How to Actually Read the Number on a Facility Page
Here's a worked example. Suppose you're looking at Sunrise Nursing and you see:
18.4% (SNFRM FY2025, N=342 stays, 95% CI 16.1–20.9%, risk-adjusted). National average: 17.8%.
What does this tell you?
Sunrise's readmission rate is 18.4%. The national average is 17.8%. So Sunrise is slightly above average — but look at the confidence interval: 16.1% to 20.9%. The national average of 17.8% falls comfortably inside that range. That means the difference between Sunrise and average is not statistically meaningful given the sample size. We can't say with confidence that Sunrise performs differently from a typical facility.
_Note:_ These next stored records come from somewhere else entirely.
omit h in
/-- An operation of two branches. -/
theorem ite_feedWf {c : Prop} [Decidable c] {t u : State} (ht : t.feed.Wf) (hu : u.feed.Wf) :
    (if c then t else u).feed.Wf := by
  split <;> assumption

/-- An operation that keeps LDS and the tuner's state. -/
theorem Feed.Wf.same {t : State} (ht : t.feed = s.feed := by simp) : t.feed.Wf := ht ▸ h

/-! ### The tuner -/

/-- R90: the slicer follows the tuner into LOCKED and out of it. -/
@[simp] theorem tunEnter_feedWf (st : TunerState) : (tunEnter st s).feed.Wf := by
  by_cases hs : s.tun.st = .locked <;> by_cases hst : st = .locked
  · have hsame : tunEnter st s = s.setTun { s.tun with st } := by simp [tunEnter, hs, hst]
    rw [hsame]
    exact h.setTun (hst.trans hs.symm)
  · rw [tunEnter_leaves hs hst]
    exact ⟨s.lds.unlocked_wf, iff_of_true rfl hst⟩
  · rw [hst, tunEnter_locks hs]
    exact ⟨h.1.locked, iff_of_false nofun (not_not_intro rfl)⟩
  · rw [tunEnter_outside hs hst]
    exact ⟨h.1, iff_of_true (h.2.2 hs) hst⟩

@[simp] theorem settleOrHold_feedWf : (settleOrHold s).feed.Wf := by simp [settleOrHold, h]

@[simp] theorem tuneDirect_feedWf (n : Nat) (tag : Byte) : (tuneDirect n tag s).feed.Wf := by simp [tuneDirect, h]

@[simp] theorem tunePreset_feedWf (n : Nat) (tag : Byte) : (tunePreset n tag s).feed.Wf := by simp [tunePreset, h]

@[simp] theorem tuneLine_feedWf : (tuneLine s).feed.Wf := by simp [tuneLine, h]

@[simp] theorem endScan_feedWf (code : Byte) : (endScan code s).feed.Wf := by simp [endScan, h]

@[simp] theorem railScan_feedWf : (railScan s).feed.Wf := by simp [railScan, h]

@[simp] theorem scanTo_feedWf (n : Int) : (scanTo n s).feed.Wf := by
  unfold scanTo
  split <;> simp [h]

@[simp] theorem scanNext_feedWf : (scanNext s).feed.Wf := by
  unfold scanNext
  split <;> simp [h]

@[simp] theorem scanResume_feedWf (l : Int) : (scanResume l s).feed.Wf := by
  unfold scanResume
  split <;> simp [h]

@[simp] theorem handTun_feedWf (w : TunHeld) : (handTun w s).feed.Wf := by
  unfold handTun
  split
  · exact h
  · exact h
  · split
    · exact h
    · exact endScan_feedWf h _
    · refine scanResume_feedWf ?_ _
      rw [post_feed]
      exact h

@[simp] theorem offerTun_feedWf (w : TunHeld) : (offerTun w s).feed.Wf := by simp [offerTun, h]

@[simp] theorem offerOffset_feedWf (n : Nat) (v : Byte) : (offerOffset n v s).feed.Wf := by simp [offerOffset, h]

@[simp] theorem writeOffset_feedWf : (writeOffset s).feed.Wf := by
  unfold writeOffset
  split <;> simp [h]

@[simp] theorem makeStation_feedWf (net : Nat) (name : List Byte) : (makeStation net name s).feed.Wf := by
  unfold makeStation
  split <;> simp [h]

@[simp] theorem acquireFail_feedWf (sync : Bool) : (acquireFail sync s).feed.Wf := by
  unfold acquireFail
  split <;> simp [h]

@[simp] theorem acquireLock_feedWf : (acquireLock s).feed.Wf := by
  unfold acquireLock
  split
  · simp [h]
  · have hl := tunEnter_feedWf (s := s.setTun { s.tun with offCentre := 0, syncLoss := 0, quiet := false }) h .locked
    simp [hl]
Now contrast that with a facility showing 24.1% with a CI of 23.0–25.2%. The lower bound of that interval is still well above the national average. That's a genuinely elevated readmission rate — not noise.
The N matters too. 342 stays gives you a reasonably precise estimate. 28 stays would give you a very wide confidence interval — basically, noise dressed up as a number.
We show the CI and the N because without them, a percentage is a false precision.
Our Commitment
We show the bounce-back rate we would want to see if it were our own parent being admitted.
That means: claims-based over self-reported whenever possible, risk-adjusted always, confidence intervals always, sample sizes always, and clear disclosure when data is missing or limited.
We update SNFRM numbers when CMS updates them through the annual SNF VBP program release, typically each fall. The MDS short-stay rate updates quarterly and we refresh that on the same cadence CMS publishes it.
If we get something wrong — a data pipeline error, a miscalculated confidence interval, an out-of-date figure — we fix it fast and we link to the correction. We don't bury mistakes.
You can read the source data yourself. SNFRM figures are published in CMS's Provider Data Catalog at data.cms.gov. The SNF VBP program methodology is documented on cms.gov. LTCFocus data lives at ltcfocus.org. We link to all of them.
You should be able to check our work. That's the point.